▶ _ASSIGNED TASK_
When you reach the line containing "s.tca := by rw [setFresh]" in the entries below, begin reproducing lines exactly, and stop once the line containing "s.seq := by rw [setFresh]" is done.

▶ _MATERIAL FOR THE TASK_
#####

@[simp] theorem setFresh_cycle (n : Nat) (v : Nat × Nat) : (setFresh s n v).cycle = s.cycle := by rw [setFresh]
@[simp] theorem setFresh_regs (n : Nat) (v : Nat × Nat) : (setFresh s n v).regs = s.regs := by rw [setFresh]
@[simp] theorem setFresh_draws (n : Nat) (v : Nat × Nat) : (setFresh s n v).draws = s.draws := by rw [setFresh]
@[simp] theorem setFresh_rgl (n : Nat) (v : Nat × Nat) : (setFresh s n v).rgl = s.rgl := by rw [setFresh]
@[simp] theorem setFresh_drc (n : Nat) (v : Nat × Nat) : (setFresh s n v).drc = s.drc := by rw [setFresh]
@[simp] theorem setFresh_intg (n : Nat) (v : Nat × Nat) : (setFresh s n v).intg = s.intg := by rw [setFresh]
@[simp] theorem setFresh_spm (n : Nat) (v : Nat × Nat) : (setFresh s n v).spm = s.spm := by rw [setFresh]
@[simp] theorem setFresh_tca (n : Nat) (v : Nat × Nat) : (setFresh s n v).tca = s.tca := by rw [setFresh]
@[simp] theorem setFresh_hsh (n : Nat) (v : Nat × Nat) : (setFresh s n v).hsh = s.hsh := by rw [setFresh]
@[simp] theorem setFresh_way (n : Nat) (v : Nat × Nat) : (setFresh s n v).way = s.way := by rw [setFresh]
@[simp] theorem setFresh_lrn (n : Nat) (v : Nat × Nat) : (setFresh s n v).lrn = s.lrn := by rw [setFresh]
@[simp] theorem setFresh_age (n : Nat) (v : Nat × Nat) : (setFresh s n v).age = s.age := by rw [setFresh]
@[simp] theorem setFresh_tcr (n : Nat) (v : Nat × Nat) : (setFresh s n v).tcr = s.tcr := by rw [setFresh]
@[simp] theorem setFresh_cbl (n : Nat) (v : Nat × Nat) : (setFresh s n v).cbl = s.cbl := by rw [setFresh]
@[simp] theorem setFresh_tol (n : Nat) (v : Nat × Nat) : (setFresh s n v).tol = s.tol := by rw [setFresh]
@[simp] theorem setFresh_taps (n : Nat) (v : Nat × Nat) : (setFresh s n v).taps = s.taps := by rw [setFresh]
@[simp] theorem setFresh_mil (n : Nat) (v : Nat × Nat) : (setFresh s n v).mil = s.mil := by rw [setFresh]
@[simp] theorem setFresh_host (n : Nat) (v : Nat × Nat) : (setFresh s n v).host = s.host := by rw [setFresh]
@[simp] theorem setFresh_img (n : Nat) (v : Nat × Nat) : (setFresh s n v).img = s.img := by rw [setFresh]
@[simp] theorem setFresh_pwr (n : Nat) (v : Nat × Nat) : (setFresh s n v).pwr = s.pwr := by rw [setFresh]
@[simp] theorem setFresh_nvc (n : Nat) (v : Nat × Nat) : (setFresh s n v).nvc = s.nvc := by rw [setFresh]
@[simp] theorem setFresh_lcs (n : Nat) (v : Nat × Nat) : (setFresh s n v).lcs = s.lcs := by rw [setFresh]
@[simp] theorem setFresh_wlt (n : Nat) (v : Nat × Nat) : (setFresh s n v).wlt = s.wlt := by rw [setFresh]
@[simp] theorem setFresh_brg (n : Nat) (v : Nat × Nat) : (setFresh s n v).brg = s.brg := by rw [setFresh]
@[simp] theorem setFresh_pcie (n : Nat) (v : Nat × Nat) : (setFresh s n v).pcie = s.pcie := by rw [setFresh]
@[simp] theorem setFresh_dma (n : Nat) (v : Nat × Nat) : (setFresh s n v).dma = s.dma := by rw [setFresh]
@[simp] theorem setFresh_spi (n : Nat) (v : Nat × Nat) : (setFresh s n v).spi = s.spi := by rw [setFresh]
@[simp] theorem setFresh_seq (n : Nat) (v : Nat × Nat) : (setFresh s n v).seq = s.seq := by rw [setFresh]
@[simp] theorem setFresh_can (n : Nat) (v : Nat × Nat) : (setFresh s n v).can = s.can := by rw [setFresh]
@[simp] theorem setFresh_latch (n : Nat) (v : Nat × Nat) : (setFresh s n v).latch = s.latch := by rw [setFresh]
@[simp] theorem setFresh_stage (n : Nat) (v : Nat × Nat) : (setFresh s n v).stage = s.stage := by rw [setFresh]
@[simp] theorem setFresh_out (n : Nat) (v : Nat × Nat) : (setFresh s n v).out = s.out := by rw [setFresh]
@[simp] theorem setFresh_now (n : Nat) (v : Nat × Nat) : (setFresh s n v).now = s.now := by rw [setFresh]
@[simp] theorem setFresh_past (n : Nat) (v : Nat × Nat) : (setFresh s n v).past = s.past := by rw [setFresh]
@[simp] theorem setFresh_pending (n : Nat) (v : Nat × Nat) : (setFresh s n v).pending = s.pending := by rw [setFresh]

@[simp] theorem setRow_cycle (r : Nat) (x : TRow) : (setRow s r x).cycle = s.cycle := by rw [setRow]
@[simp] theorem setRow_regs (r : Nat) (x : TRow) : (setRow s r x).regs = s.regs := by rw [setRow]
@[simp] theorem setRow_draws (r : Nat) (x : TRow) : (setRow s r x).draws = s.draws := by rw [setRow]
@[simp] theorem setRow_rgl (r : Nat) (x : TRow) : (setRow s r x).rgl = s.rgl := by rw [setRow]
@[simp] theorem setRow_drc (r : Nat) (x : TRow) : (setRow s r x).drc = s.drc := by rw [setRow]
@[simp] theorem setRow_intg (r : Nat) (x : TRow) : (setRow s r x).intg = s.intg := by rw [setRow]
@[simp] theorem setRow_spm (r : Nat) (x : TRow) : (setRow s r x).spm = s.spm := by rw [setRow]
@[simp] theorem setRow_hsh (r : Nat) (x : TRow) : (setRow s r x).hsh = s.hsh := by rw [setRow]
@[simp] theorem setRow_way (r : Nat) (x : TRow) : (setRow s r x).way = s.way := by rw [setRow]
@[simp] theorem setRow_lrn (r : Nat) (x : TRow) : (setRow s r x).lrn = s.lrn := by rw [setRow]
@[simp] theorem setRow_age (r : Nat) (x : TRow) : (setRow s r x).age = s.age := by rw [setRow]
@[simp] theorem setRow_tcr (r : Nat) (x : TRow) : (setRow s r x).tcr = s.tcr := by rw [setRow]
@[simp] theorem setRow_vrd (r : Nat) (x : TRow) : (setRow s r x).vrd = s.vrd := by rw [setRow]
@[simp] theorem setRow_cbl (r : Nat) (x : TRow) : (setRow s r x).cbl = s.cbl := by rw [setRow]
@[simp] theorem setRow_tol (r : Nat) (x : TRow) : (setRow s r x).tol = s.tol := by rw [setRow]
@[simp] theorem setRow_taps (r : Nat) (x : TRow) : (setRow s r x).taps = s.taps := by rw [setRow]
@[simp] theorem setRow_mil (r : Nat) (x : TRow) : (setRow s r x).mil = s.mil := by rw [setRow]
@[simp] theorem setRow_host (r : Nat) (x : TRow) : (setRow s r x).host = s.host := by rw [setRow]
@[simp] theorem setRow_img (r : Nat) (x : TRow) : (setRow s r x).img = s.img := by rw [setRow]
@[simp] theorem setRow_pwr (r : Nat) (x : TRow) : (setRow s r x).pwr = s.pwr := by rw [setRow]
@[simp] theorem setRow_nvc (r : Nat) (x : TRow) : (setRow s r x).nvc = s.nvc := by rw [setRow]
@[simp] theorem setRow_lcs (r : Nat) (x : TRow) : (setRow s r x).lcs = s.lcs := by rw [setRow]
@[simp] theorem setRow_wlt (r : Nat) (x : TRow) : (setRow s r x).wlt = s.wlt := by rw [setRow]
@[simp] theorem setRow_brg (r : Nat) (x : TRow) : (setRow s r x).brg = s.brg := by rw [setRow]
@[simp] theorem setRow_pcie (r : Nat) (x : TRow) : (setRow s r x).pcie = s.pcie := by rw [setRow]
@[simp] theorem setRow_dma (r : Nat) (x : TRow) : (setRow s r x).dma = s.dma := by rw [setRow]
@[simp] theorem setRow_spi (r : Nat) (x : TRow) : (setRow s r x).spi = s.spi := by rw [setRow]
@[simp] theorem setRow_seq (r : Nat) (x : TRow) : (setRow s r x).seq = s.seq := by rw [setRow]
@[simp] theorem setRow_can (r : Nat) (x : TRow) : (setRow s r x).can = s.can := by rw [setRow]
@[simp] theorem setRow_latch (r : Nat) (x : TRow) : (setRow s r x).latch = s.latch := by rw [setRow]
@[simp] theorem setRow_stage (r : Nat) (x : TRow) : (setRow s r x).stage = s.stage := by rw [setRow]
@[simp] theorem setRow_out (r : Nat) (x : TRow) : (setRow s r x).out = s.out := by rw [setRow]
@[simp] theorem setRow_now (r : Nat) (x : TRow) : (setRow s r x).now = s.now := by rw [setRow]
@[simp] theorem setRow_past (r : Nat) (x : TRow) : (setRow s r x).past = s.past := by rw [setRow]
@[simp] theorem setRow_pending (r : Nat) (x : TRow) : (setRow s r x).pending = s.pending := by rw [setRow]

#####

▶ _ANSWER TO THIS TASK_
@[simp] theorem setFresh_tca (n : Nat) (v : Nat × Nat) : (setFresh s n v).tca = s.tca := by rw [setFresh]
@[simp] theorem setFresh_hsh (n : Nat) (v : Nat × Nat) : (setFresh s n v).hsh = s.hsh := by rw [setFresh]
@[simp] theorem setFresh_way (n : Nat) (v : Nat × Nat) : (setFresh s n v).way = s.way := by rw [setFresh]
@[simp] theorem setFresh_lrn (n : Nat) (v : Nat × Nat) : (setFresh s n v).lrn = s.lrn := by rw [setFresh]
@[simp] theorem setFresh_age (n : Nat) (v : Nat × Nat) : (setFresh s n v).age = s.age := by rw [setFresh]
@[simp] theorem setFresh_tcr (n : Nat) (v : Nat × Nat) : (setFresh s n v).tcr = s.tcr := by rw [setFresh]
@[simp] theorem setFresh_cbl (n : Nat) (v : Nat × Nat) : (setFresh s n v).cbl = s.cbl := by rw [setFresh]
@[simp] theorem setFresh_tol (n : Nat) (v : Nat × Nat) : (setFresh s n v).tol = s.tol := by rw [setFresh]
@[simp] theorem setFresh_taps (n : Nat) (v : Nat × Nat) : (setFresh s n v).taps = s.taps := by rw [setFresh]
@[simp] theorem setFresh_mil (n : Nat) (v : Nat × Nat) : (setFresh s n v).mil = s.mil := by rw [setFresh]
@[simp] theorem setFresh_host (n : Nat) (v : Nat × Nat) : (setFresh s n v).host = s.host := by rw [setFresh]
@[simp] theorem setFresh_img (n : Nat) (v : Nat × Nat) : (setFresh s n v).img = s.img := by rw [setFresh]
@[simp] theorem setFresh_pwr (n : Nat) (v : Nat × Nat) : (setFresh s n v).pwr = s.pwr := by rw [setFresh]
@[simp] theorem setFresh_nvc (n : Nat) (v : Nat × Nat) : (setFresh s n v).nvc = s.nvc := by rw [setFresh]
@[simp] theorem setFresh_lcs (n : Nat) (v : Nat × Nat) : (setFresh s n v).lcs = s.lcs := by rw [setFresh]
@[simp] theorem setFresh_wlt (n : Nat) (v : Nat × Nat) : (setFresh s n v).wlt = s.wlt := by rw [setFresh]
@[simp] theorem setFresh_brg (n : Nat) (v : Nat × Nat) : (setFresh s n v).brg = s.brg := by rw [setFresh]
@[simp] theorem setFresh_pcie (n : Nat) (v : Nat × Nat) : (setFresh s n v).pcie = s.pcie := by rw [setFresh]
@[simp] theorem setFresh_dma (n : Nat) (v : Nat × Nat) : (setFresh s n v).dma = s.dma := by rw [setFresh]
@[simp] theorem setFresh_spi (n : Nat) (v : Nat × Nat) : (setFresh s n v).spi = s.spi := by rw [setFresh]
@[simp] theorem setFresh_seq (n : Nat) (v : Nat × Nat) : (setFresh s n v).seq = s.seq := by rw [setFresh]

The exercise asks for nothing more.